In the early days of the group Paul had always seemed shy. In 2001, however, when I had written the text for a picture-book about the Clash by Bob Gruen, the New York photographer, I had been surprised by a change that had overcome the group’s former bass player; as Bob Gruen and I went through hundreds of photographs with each of the group members, he was by far the most articulate. Mick was as warm as ever, but his comments were more jokey and less specific; and although Joe had insisted to Bob Gruen that I should write the text for his book, he surprised me by being the worst of the three interview subjects. Perhaps the photographs, which encapsulated almost the entire span of the career of the Clash, drew up too many memories; he ended up by saying he would write captions himself – and never did. Global A Go-Go, his second CD with the Mescaleros, was being readied for release and Joe was exhaustively – the only way he knew how to anything – promoting it; I could feel tension from Lucinda, on the couple of occasions when I rang up and spoke to her, trying to press Joe to come up with some text. A couple of months later, in the upstairs office that served as a dressing-room at the HMV Megastore on London’s Oxford Street, where Joe and the Mescaleros had just aired the new Global A Go-Go songs to a housefull crowd, he came up and apologized to me for not having come up with the goods.

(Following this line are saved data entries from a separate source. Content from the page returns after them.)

theorem witness_StoreIsSeenByTheNextFetch :
    let s := word (regs [(8#5, 0x2409002A#32), (16#5, 0x00400104#32)]) 0x00400100#32 0xAE080000#32
    s.Active ∧ s.pc ∉ s.breakpoints ∧ s.npc ∉ s.breakpoints ∧ s.pendingRearm = none ∧
    s.pc.toNat + 4 ≤ 2 ^ 32 ∧ s.npc.toNat % 4 = 0 ∧
    decode s.config (s.mem.getWord s.pc) = .instr (.sw 8#5 16#5 0#16) ∧ effectiveAddress s 16#5 0#16 = s.npc ∧
    s.readReg 8#5 = encode (.addiu 9#5 0#5 0x2A#16) ∧ Instr.WellFormed s.config (.addiu 9#5 0#5 0x2A#16) = true := by
  decide

theorem witness_MulWritesARegister :
    base.config.mulWritesHiLo = true ∧
    { base with config := { Config.hardware with mulWritesHiLo := false } }.config.mulWritesHiLo = false := ⟨rfl, rfl⟩

theorem witness_SignedDivide :
    let s := pair 0x80000000#32 1#32
    (-(2 ^ 31) : Int) = signed (s.readReg 8#5) ∧ 1 = signed (s.readReg 9#5) ∧ (1 : Int) ≠ 0 ∧
    ¬ ((-(2 ^ 31) : Int) = -(2 ^ 31) ∧ (1 : Int) = -1) := by decide

theorem witness_UnsignedDivide : (pair 0x80000000#32 0xFFFFFFFF#32).readReg 9#5 ≠ 0#32 := by decide

theorem witness_DivisionCorners :
    (base.readReg 9#5 = 0#32 ∧ base.config.divCorner = .engineError) ∧
    ((withPolicy .mipsValues .engineError).readReg 9#5 = 0#32 ∧
      (withPolicy .mipsValues .engineError).config.divCorner = .mipsValues) ∧
    (let s := pair 0x80000000#32 0xFFFFFFFF#32
     s.readReg 8#5 = 0x80000000#32 ∧ s.readReg 9#5 = 0xFFFFFFFF#32 ∧ s.config.divCorner = .engineError) ∧
    (let s := ((withPolicy .mipsValues .engineError).writeReg 8#5 0x80000000#32).writeReg 9#5 0xFFFFFFFF#32
     s.readReg 8#5 = 0x80000000#32 ∧ s.readReg 9#5 = 0xFFFFFFFF#32 ∧ s.config.divCorner = .mipsValues) := by decide

/-- A string of two bytes, the empty string at the last byte of memory, and no zero byte up to the top. -/
theorem witness_PrintServices :
    (regs [(2#5, 1#32), (4#5, 0x80000000#32)]).readReg 2#5 = 1#32 ∧
    (let s := word (regs [(2#5, 4#32), (4#5, 0xFFFFFFFD#32)]) 0xFFFFFFFC#32 0x00694800#32
     s.readReg 2#5 = 4#32 ∧ (s.readReg 4#5).toNat + [0x48#8, 0x69#8].length < 2 ^ 32 ∧
     (∀ k (h : k < [0x48#8, 0x69#8].length),
       s.mem.getByte (s.readReg 4#5 + BitVec.ofNat 32 k) = [0x48#8, 0x69#8][k] ∧ [0x48#8, 0x69#8][k] ≠ 0#8) ∧
     s.mem.getByte (s.readReg 4#5 + BitVec.ofNat 32 [0x48#8, 0x69#8].length) = 0#8) ∧
    (let s := regs [(2#5, 4#32), (4#5, 0xFFFFFFFF#32)]
     s.readReg 2#5 = 4#32 ∧ (s.readReg 4#5).toNat + ([] : List Byte).length < 2 ^ 32 ∧
     s.mem.getByte (s.readReg 4#5 + BitVec.ofNat 32 ([] : List Byte).length) = 0#8) := by decide

theorem witness_PrintServices_unterminated :
    let s := word (regs [(2#5, 4#32), (4#5, 0xFFFFFFFE#32)]) 0xFFFFFFFC#32 0x42410000#32
    s.readReg 2#5 = 4#32 ∧ ∀ a : Word, s.readReg 4#5 ≤ a → s.mem.getByte a ≠ 0#8 := by
  refine ⟨by decide, fun a h => ?_⟩
  have h : 0xFFFFFFFE ≤ a.toNat := h
  have := a.isLt
  have h2 : a = 0xFFFFFFFE#32 ∨ a = 0xFFFFFFFF#32 := by
    rw [← BitVec.toNat_inj, ← BitVec.toNat_inj, BitVec.toNat_ofNat, BitVec.toNat_ofNat]
    omega
  rcases h2 with rfl | rfl <;> decide

theorem witness_ReadIntegerService :
    (let s := { regs [(2#5, 5#32)] with intInputs := [some 0xFFFFFFF9#32] }
     s.readReg 2#5 = 5#32 ∧ s.intInputs = some 0xFFFFFFF9#32 :: []) ∧
    (let s := { regs [(2#5, 5#32)] with intInputs := [none] }
     s.readReg 2#5 = 5#32 ∧ s.intInputs = none :: []) ∧
    (let s := regs [(2#5, 5#32)]
     s.readReg 2#5 = 5#32 ∧ s.intInputs = []) := by decide

/-- Service 8 with room for three bytes at `a`, and a line of three. -/
def reader (a : Word) : State :=
  { regs [(2#5, 8#32), (4#5, a), (5#5, 4#32)] with lineInputs := [[0x68#8, 0x65#8, 0x6C#8]] }

/-- What service 8 takes of that line, for both values of READ_STRING_KEEPS_NEWLINE. -/
def taken (a : Word) : List Byte :=
  acceptLine (reader a).config.readStringKeepsNewline [0x68#8, 0x65#8, 0x6C#8] 3

/-- The terminator on the last byte of memory, and one byte past it; and no delivery fixed in advance. -/
theorem witness_ReadStringService :
    ((reader 0xFFFFFFFC#32).readReg 2#5 = 8#32 ∧ (reader 0xFFFFFFFC#32).readReg 5#5 = 4#32 ∧
      (reader 0xFFFFFFFC#32).lineInputs = [0x68#8, 0x65#8, 0x6C#8] :: [] ∧ (taken 0xFFFFFFFC#32).length = 3 ∧
      (reader 0xFFFFFFFC#32).readReg 4#5 = 0xFFFFFFFC#32 ∧ 0xFFFFFFFC + 3 ≤ 0xFFFFFFFF) ∧
    ((reader 0xFFFFFFFD#32).readReg 2#5 = 8#32 ∧ (reader 0xFFFFFFFD#32).readReg 5#5 = 4#32 ∧
      (reader 0xFFFFFFFD#32).lineInputs = [0x68#8, 0x65#8, 0x6C#8] :: [] ∧ (taken 0xFFFFFFFD#32).length = 3 ∧
      (reader 0xFFFFFFFD#32).readReg 4#5 = 0xFFFFFFFD#32 ∧ 0xFFFFFFFD + 3 > 0xFFFFFFFF) ∧
    (let s := regs [(2#5, 8#32), (4#5, 0xFFFFFFFC#32), (5#5, 4#32)]
     s.readReg 2#5 = 8#32 ∧ s.readReg 5#5 ≠ 0#32 ∧ s.lineInputs = []) := by decide

theorem witness_NewlineEndsTheString : (0x0A#8 : Byte) ∉ [0x68#8, 0x65#8, 0x6C#8] := by decide

theorem witness_ExitAndUnknownServices :
    (regs [(2#5, 10#32)]).readReg 2#5 = 10#32 ∧
    (regs [(2#5, 8#32)]).readReg 2#5 = 8#32 ∧ (regs [(2#5, 8#32)]).readReg 5#5 = 0#32 ∧
    (regs [(2#5, 0x8000000A#32)]).readReg 2#5 ∉ [1#32, 4#32, 5#32, 8#32, 10#32] := by decide

theorem witness_BreakPausesTheRun :
    base.config.breakAdvancesPc = true ∧
    { base with config := { Config.hardware with breakAdvancesPc := false } }.config.breakAdvancesPc = false :=
  ⟨rfl, rfl⟩

theorem witness_TrapOnEqualRegisters :
    (pair 5#32 5#32).readReg 8#5 = (pair 5#32 5#32).readReg 9#5 ∧
    (pair 5#32 6#32).readReg 8#5 ≠ (pair 5#32 6#32).readReg 9#5 := by decide

theorem witness_InvariantHoldsAtReset :
    ∃ t, resetPort ⟨2, 8, 0xFFFFFFFF#32, [⟨1, 0x00400000#32, [7#8]⟩]⟩ base = .ok t := ⟨_, rfl⟩

theorem witness_StepKeepsTheInvariant : base.Inv ∧ ∃ t, step base = .next t := ⟨by decide, _, rfl⟩

theorem witness_EngineErrorChangesNothing :
    base.Active ∧ ∃ t, exec (.div 4#5 5#5) base = .next t ∧ t.runState = .failed .divideByZero :=
  ⟨by decide, _, rfl, rfl⟩

theorem witness_TrapsAreReportedNoOps :
    (∃ t, exec (.lw 8#5 0#5 1#16) base = .next t ∧ (effectiveAddress base 0#5 1#16).toNat % 4 ≠ 0) ∧
    ∃ t, exec (.teq 0#5 0#5) base = .next t ∧ t.reports ≠ base.reports :=
  ⟨⟨_, rfl, by decide⟩, _, rfl, by decide⟩

theorem witness_FrameOfEveryInstruction :
    (∃ t, exec (.add 10#5 8#5 9#5) base = .next t ∧ Instr.destination (.add 10#5 8#5 9#5) ≠ some 8#5 ∧
      Instr.writesHiLo (.add 10#5 8#5 9#5) = false ∧ Instr.isStore (.add 10#5 8#5 9#5) = false ∧
      ¬ (Instr.add 10#5 8#5 9#5 = .syscall ∧ base.readReg 2#5 = 8#32)) ∧
    ∃ t, exec .syscall (regs [(2#5, 1#32)]) = .next t ∧ (regs [(2#5, 1#32)]).readReg 2#5 ≠ 5#32 :=
  ⟨⟨_, rfl, by decide, by decide, by decide, by decide⟩, _, rfl, by decide⟩

theorem witness_BreakpointsAreInvisible : ∃ t, exec (.jr 8#5) base = .next t := ⟨_, rfl⟩

theorem witness_ResetValues :
    ∃ t, resetPort ⟨2, 8, 0x00400003#32, [⟨1, 0x00400000#32, [5#8, 0#8, 8#8, 0x24#8]⟩]⟩ base = .ok t := ⟨_, rfl⟩

/-- A segment that ends at the top of memory is accepted; one byte more is not. -/
theorem witness_ResetChecks :
    (1 ≠ 2 ∧ 9 ≠ 8) ∧
    (∃ g ∈ [(⟨1, 0xFFFFFFFF#32, [7#8, 8#8]⟩ : Segment)], g.kind = 1 ∧ g.addr.toNat + g.bytes.length > 2 ^ 32) ∧
    ∀ g ∈ [(⟨1, 0xFFFFFFFF#32, [7#8]⟩ : Segment)], g.kind = 1 → g.addr.toNat + g.bytes.length ≤ 2 ^ 32 := by decide

/-- Two segments over the same byte: the later one holds it; the byte beside them is in neither. -/
theorem witness_ImageInMemory :
    let g : Segment := ⟨1, 0x00400000#32, [5#8]⟩
    let g' : Segment := ⟨1, 0x00400000#32, [6#8]⟩
    (∃ t, resetPort ⟨2, 8, 0x00400000#32, [g, g']⟩ base = .ok t) ∧
    (∀ h ∈ [g, g'], h.kind = 1 → ∀ k < h.bytes.length, 0x00400001#32 ≠ h.addr + BitVec.ofNat 32 k) ∧
    [g, g'] = [g] ++ g' :: [] ∧ g'.kind = 1 ∧ 0x00400000#32 = g'.addr + BitVec.ofNat 32 0 :=
  ⟨⟨_, rfl⟩, by decide, rfl, rfl, rfl⟩

theorem witness_SingleStepCall :
    base.Active ∧
    (∃ t, step { base with breakpoints := [0x00400100#32], runState := .running } = .next t ∧
      t.lastStop = some (.breakpoint 0x00400100#32)) ∧
    (∃ t, step { (regs [(2#5, 10#32)]).withFetchWord 32 0x0000000C with runState := .running } = .next t ∧
      t.lastStop = some .exit) ∧
    (∃ t, step { base.withFetchWord 32 0xFFFFFFFF with runState := .running } = .next t ∧
      t.lastStop = some (.engineError (.unknownInstruction 0xFFFFFFFF#32))) ∧
    ∃ t, step { base with runState := .running } = .next t ∧ t.lastStop = none :=
  ⟨by decide, ⟨_, rfl, rfl⟩, ⟨_, rfl, rfl⟩, ⟨_, rfl, rfl⟩, _, rfl, rfl⟩

theorem witness_RunReturnsWithItsRunState :
    (∃ t, run false 1 (base.withFetchWord 32 0x0000000D) = .returned (.breakpoint 0x00400100#32) t) ∧
    (∃ t, run true 1 base = .returned .completed t) ∧
    (∃ t, run false 0 State.created = .returned .exit t) ∧
    ∃ t, run false 1 (base.withFetchWord 32 0xFFFFFFFF) =
      .returned (.error (.unknownInstruction 0xFFFFFFFF#32)) t :=
  ⟨⟨_, rfl⟩, ⟨_, rfl⟩, ⟨_, rfl⟩, _, rfl⟩

theorem witness_BreakpointToggle :
    BreakSet.wf { base with breakpoints := [0#32, 0x00400100#32, 0xFFFFFFFF#32] }.breakpoints = true := by decide

/-- The registers and addresses at the ends of the ranges. -/
theorem witness_DebugPortAccesses :
    (32 ≥ 32 ∧ 31 < 32) ∧ (0xFFFFFFFD#32 : Word).toNat > 0xFFFFFFFC ∧ (0xFFFFFFFC#32 : Word).toNat ≤ 0xFFFFFFFC ∧
    (0xFFFFFFFF#32 : Word).toNat = 0xFFFFFFFF ∧ (0xFFFFFFFE#32 : Word).toNat < 0xFFFFFFFF := by decide

end Sys2Proof.Tests
end

section
/-! SUPPORT. What an instruction can do, said once. An instruction makes one update of the state (`Update`) and ends
in one of four ways (`Effect`); `exec_answers` says so of all 60. Frame and invariant follow by cases on the two. -/

namespace Sys2Proof.Machine

/-- The updates an instruction can make of the state it starts in, before the pair moves. -/
inductive Update (i : Instr) (s : State) : State → Prop where
  | nothing : Update i s s
  | reported (cause : TrapCause) : Update i s (s.report s.pc cause)
  | register (rd : RegIdx) (v : Word) (hd : i.destination = some rd) (hi : i ≠ .syscall) :
      Update i s (s.writeReg rd v)
  | hiLo (h l : Word) (hw : i.writesHiLo = true) : Update i s (s.setHiLo h l)
  | freeHiLo (hw : i.writesHiLo = true) : Update i s s.drawHiLo
  | product (rd : RegIdx) (v h l : Word) (hd : i.destination = some rd) (hi : i ≠ .syscall)
      (hw : i.writesHiLo = true) : Update i s ((s.setHiLo h l).writeReg rd v)
  | stored (a : Word) (bs : List Byte) (hs : i.isStore = true) : Update i s (s.setMem (s.mem.setBytes a bs))
  | printed (o : EnvOutput) (hi : i = .syscall) : Update i s (s.emit o)
  | integerRead (v : Word) (hi : i = .syscall) (hn : s.readReg 2#5 = 5#32) :
      Update i s (s.drawInt.2.writeReg 2#5 v)
  | lineRead (a : Word) (bs : List Byte) (hi : i = .syscall) (hn : s.readReg 2#5 = 8#32) :
      Update i s (s.drawLine.2.setMem (s.mem.setBytes a bs))

/-- From an aligned `npc`, `target` is aligned, but under JR_MISALIGNED_POLICY = as_is (41_branch_jump.md R130). -/
def AlignedTarget (s : State) (target : Word) : Prop :=
  s.config.jrMisaligned ≠ .asIs → s.npc.toNat % 4 = 0 → target.toNat % 4 = 0

/-- Everything an instruction that starts in `s` can leave (50_step_cycle.md R224, R229, R230). -/
inductive Effect (i : Instr) (s : State) : State → Prop where
  | goesOn {u : State} (target : Word) (hu : Update i s u) (ht : AlignedTarget s target) :
      Effect i s (u.advanceTo target)
  | exits (hi : i = .syscall) (hn : s.readReg 2#5 = 10#32) : Effect i s (s.stop .halted .exit)
  | breaks {u : State} (hi : i = .brk) (hu : u = s ∨ u = s.advance) :
      Effect i s (u.stop .paused (.breakpoint s.pc))
  | fails (k : EngineError) : Effect i s (s.failedWith k)

/-- The answer `r` of instruction `i` in state `s` is a next state, and that is one the instruction can leave. -/
def Answers (i : Instr) (s : State) (r : Result) : Prop := ∃ t, r = .next t ∧ Effect i s t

‘It’s fine,’ I said, telling him I’d used quotes he’d given me over the years. ‘I know you had a lot on your plate, and we came up with something anyway.’

‘But you shouldn’t let down your mates,’ he shook his head at himself.

Anyway, in Don Letts’s back garden it dawned on me that – contrary to everything that you might have expected in 1977 – even before Joe’s passing Paul had become the spokesman and historian of the Clash. At Don’s home that August evening he was especially communicative and open and seemed to feel an urge to talk about the group.

Paul Gustave Simonon was born on 15 December 1955 to Gustave Antoine Simonon and Elaine Florence Braithwaite. Gustave, who preferred to call himself Anthony, was a 20-year-old soldier who later opened a bookshop; Elaine worked at Brixton Library. As happened to Mick Jones, Paul’s bohemian parents split up when he was eight; he and his brother were taken to Italy when about ten, where they lived for six months in Siena, and six months in Rome. There his mother took him to see all the latest Spaghetti Westerns – not just Sergio Leone, but all the Django films also. In London, Paul moved to live with his father in Notting Hill. His father, once an ardent Roman Catholic churchgoer, joined the Communist Party: ‘Suddenly we’re being told we’re not going to church any more. I’m being sent off to stuff leaflets for the Communist Party through people’s letterboxes in Ladbroke Grove. You can imagine what it was like: all these rough Irish or West Indians, hanging out on the steps, and I’m coming up to their letterboxes: “What’s that you’re putting through there?” “Oh, it’s just something about the Communist Party.” Then I figured out, if my dad was such a passionate Communist, how come he was sitting at home and sending me off to do this?